20 years since apartheid? A retrospective.

If apartheid is taken as not just an ideology of racism and racial segregation, but also a system of economic exploitation, it becomes difficult to say that it has meaningfully ended. A casual visitor will be struck by how – much like ships passing in the night – white and black societies appear to inhabit very different worlds. Indeed, notwithstanding dubious claims of an impending “white genocide”, white South Africans on average live much longer and are vastly wealthier, better educated, and less affected by crime than non-white citizens (see Table 1). It is not by accident that South Africa is the most unequal society in Africa, and has consistently remained one of the most unequal societies in the world.

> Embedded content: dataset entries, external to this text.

-- ==== Sys2Proof/Laws/Links.lean ====
section
/-! SUPPORT. The bytes of a header and of a whole cell, and what the search of HUNT can answer (R114). -/

namespace Sys2Proof.Machine

open Sys2Proof

theorem lastBytes_of_length_le {n : Nat} {bytes : List Byte} (h : bytes.length ≤ n) : lastBytes n bytes = bytes := by
  simp [lastBytes, Nat.sub_eq_zero_of_le h]

theorem lastBytes_length (n : Nat) (bytes : List Byte) : (lastBytes n bytes).length = min n bytes.length := by
  simp [lastBytes]; omega

/-- Of a longer list the last bytes are those of its tail. -/
theorem lastBytes_drop {n k : Nat} {bytes : List Byte} (h : k + n ≤ bytes.length) :
    lastBytes n (bytes.drop k) = lastBytes n bytes := by
  simp only [lastBytes, List.drop_drop, List.length_drop]; congr 1; omega

@[simp] theorem afterFailing_length (header : BitVec 48) : (afterFailing header).length = 5 := by
  simp [afterFailing, wireBytes, beBytes]

/-- Four bytes in a row as one number, the first the most significant (chapter 12). -/
theorem toNat_append_bytes (b0 b1 b2 b3 : Byte) :
    (b0 ++ b1 ++ b2 ++ b3 : BitVec (8 + 8 + 8 + 8)).toNat
      = ((b0.toNat * 256 + b1.toNat) * 256 + b2.toNat) * 256 + b3.toNat := by
  rw [BitVec.toNat_append, BitVec.toNat_append, BitVec.toNat_append, ← Nat.shiftLeft_add_eq_or_of_lt b3.isLt,
    ← Nat.shiftLeft_add_eq_or_of_lt b2.isLt, ← Nat.shiftLeft_add_eq_or_of_lt b1.isLt]
  simp only [Nat.shiftLeft_eq, Nat.reducePow]

/-- A payload check comes through bytes 60 to 63 unchanged (R202). -/
@[simp] theorem checkOf_checkBytes (check : Check) : checkOf (checkBytes check) = check := by
  apply BitVec.eq_of_toNat_eq
  have h := check.isLt
  refine (toNat_append_bytes _ _ _ _).trans ?_
  simp [checkBytes, Config.checkBytes, beBytes, byteAt, Nat.shiftRight_eq_div_pow]
  omega

/-- Any four bytes are those of the check they carry (R202): `checkBytes` reaches every end a cell can have. -/
@[simp] theorem checkBytes_checkOf (b0 b1 b2 b3 : Byte) : checkBytes (checkOf [b0, b1, b2, b3]) = [b0, b1, b2, b3] := by
  have h0 := b0.isLt; have h1 := b1.isLt; have h2 := b2.isLt; have h3 := b3.isLt
  have h : (checkOf [b0, b1, b2, b3]).toNat = ((b0.toNat * 256 + b1.toNat) * 256 + b2.toNat) * 256 + b3.toNat :=
    toNat_append_bytes b0 b1 b2 b3
  simp only [checkBytes, Config.checkBytes, beBytes, h, Nat.shiftRight_eq_div_pow, List.cons.injEq, and_true]
  refine ⟨?_, ?_, ?_, ?_⟩ <;> apply BitVec.eq_of_toNat_eq <;>
    simp only [BitVec.toNat_ofNat, Nat.reducePow, Nat.reduceMul] <;> omega

/-- A cell of 54 payload bytes is 64 bytes on its line (section 12.1). -/
theorem Cell.wire_length {c : Cell} (h : c.payload.length = Config.payloadBytes) : c.wire.length = Config.cellBytes := by
  simp [Cell.wire, headerBytes, checkBytes, Config.checkBytes, Config.cellBytes, beBytes, h, Config.payloadBytes]

/-- The candidate that starts at byte `i` of a stream. -/
def candidateAt (stream : List Byte) (i : Nat) : BitVec 48 := headerOf ((stream.drop i).take 6)

/-- What the search answers: `none` exactly when some six bytes in a row of the stream pass, and else its last five bytes
(R114). -/
theorem huntBytes_cases : ∀ (bytes recent : List Byte), recent.length ≤ 5 →
    (huntBytes recent bytes = none ∧ ∃ i, i + 6 ≤ (recent ++ bytes).length ∧
        headerPasses (candidateAt (recent ++ bytes) i) = true) ∨
    (huntBytes recent bytes = some (lastBytes 5 (recent ++ bytes)) ∧
      ∀ i, i + 6 ≤ (recent ++ bytes).length → headerPasses (candidateAt (recent ++ bytes) i) = false)
  | [], recent, h => by
    refine .inr ⟨?_, ?_⟩
    · simp [huntBytes, lastBytes_of_length_le h]
    · intro i hi; simp only [List.append_nil] at hi; omega
  | b :: rest, recent, h => by
    have hs : recent ++ b :: rest = (recent ++ [b]) ++ rest := by simp
    have hl : (recent ++ [b]).length ≤ 6 := by simp; omega
    unfold huntBytes
    simp only [Config.headerBytes, lastBytes_of_length_le hl, Nat.reduceSub]
    by_cases hw : (recent ++ [b]).length = 6
    · by_cases hp : headerPasses (headerOf (recent ++ [b])) = true
      · refine .inl ⟨if_pos ⟨hw, hp⟩, 0, by rw [hs, List.length_append]; omega, ?_⟩
        rw [hs]; unfold candidateAt
        rw [List.drop_zero, List.take_append_of_le_length (by omega), List.take_of_length_le (by omega)]
        exact hp
      · rw [if_neg (fun e => hp e.2)]
        have hd : lastBytes 5 (recent ++ [b]) ++ rest = (recent ++ b :: rest).drop 1 := by
          rw [hs, lastBytes, hw]; exact (List.drop_append_of_le_length (by omega)).symm
        have hc : ∀ i, candidateAt ((recent ++ b :: rest).drop 1) i = candidateAt (recent ++ b :: rest) (i + 1) := by
          intro i; simp [candidateAt]
        have hlen : ((recent ++ b :: rest).drop 1).length + 1 = (recent ++ b :: rest).length := by
          rw [List.length_drop, List.length_append, List.length_cons]; omega
        rcases huntBytes_cases rest (lastBytes 5 (recent ++ [b])) (by rw [lastBytes_length]; omega) with
          ⟨h1, i, hi, hq⟩ | ⟨h1, h2⟩ <;> rw [hd] at *
        · exact .inl ⟨h1, i + 1, by omega, by rw [← hc]; exact hq⟩
        · refine .inr ⟨?_, ?_⟩
          · rw [h1, lastBytes_drop (by rw [hs, List.length_append]; omega)]
          · intro i hi
            rcases i with - | i
            · have : candidateAt (recent ++ b :: rest) 0 = headerOf (recent ++ [b]) := by
                unfold candidateAt
                rw [hs, List.drop_zero, List.take_append_of_le_length (by omega), List.take_of_length_le (by omega)]
              rw [this]; simpa using hp
            · rw [← hc]; exact h2 i (by omega)
    · rw [if_neg (fun e => hw e.1)]
      have h5 : (recent ++ [b]).length ≤ 5 := by omega
      rw [lastBytes_of_length_le h5, hs]
      exact huntBytes_cases rest (recent ++ [b]) h5

end Sys2Proof.Machine
end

Table 1: South African Life Expectancy by race for 2010

 

National Planning Commission. http://www.npconline.co.za/pebble.asp?relid=85

Crucially, a century after the introduction of the Natives Land Act of 1913, which legalised the exclusion of black South Africans from about 90% of the land, the 9% of the total population that is white still owns around 85% of urban and rural land.[ii] This is despite the Land Redistribution Programme (LRP), announced by the African National Congress (ANC) when it first came to power in 1994, under which 30% of all land was to have been redistributed to non-whites by 1999. Section 25(7) of the South African Constitution lays out the legal framework for land restitution, allowing for land expropriation only when in the public interest and in accordance with a fair land reform process. Fifteen years and more than 250,000 land claims later, what very little redistribution has taken place (less than 2% of the land set aside for the LRP) has been mismanaged so severely that in numerous cases white farmers were able to repurchase their land back at much lower prices than what they initially sold it off to the government for. Civic authorities have clearly worked very hard to prevent a Zimbabwe-style land grab, adopting a “willing buyer, willing seller” policy to avoid a sudden drop in the value of land and jeopardising food security. Since the government is not a voluntary “willing buyer,” but constitutionally compelled to do so, the expropriation of land is executed with compensation at market value despite constitutional options that could alleviate the rise in ‘artificial demand’ created by the state. Unsurprisingly, the ‘market-oriented’ approach has delayed the necessary reforms and wasted billions of Rands, mostly as the result of the government having to pay twice as much for land restitution as it has for distribution. Instead, poor, uneducated, landless and rural South Africans have been appeased with financial compensation. Although the land reform agenda, the most visible legacy of segregation politics, receives great attention every election season, the government has always managed to cover up the ticking time bomb, only for it to reappear at the next elections in some new party’s manifesto.[iii] Socioeconomic fundamentals continue to be determined by race, and the “Rainbow Nation” is still very much black and white.

 

20 years of engagement with the international community.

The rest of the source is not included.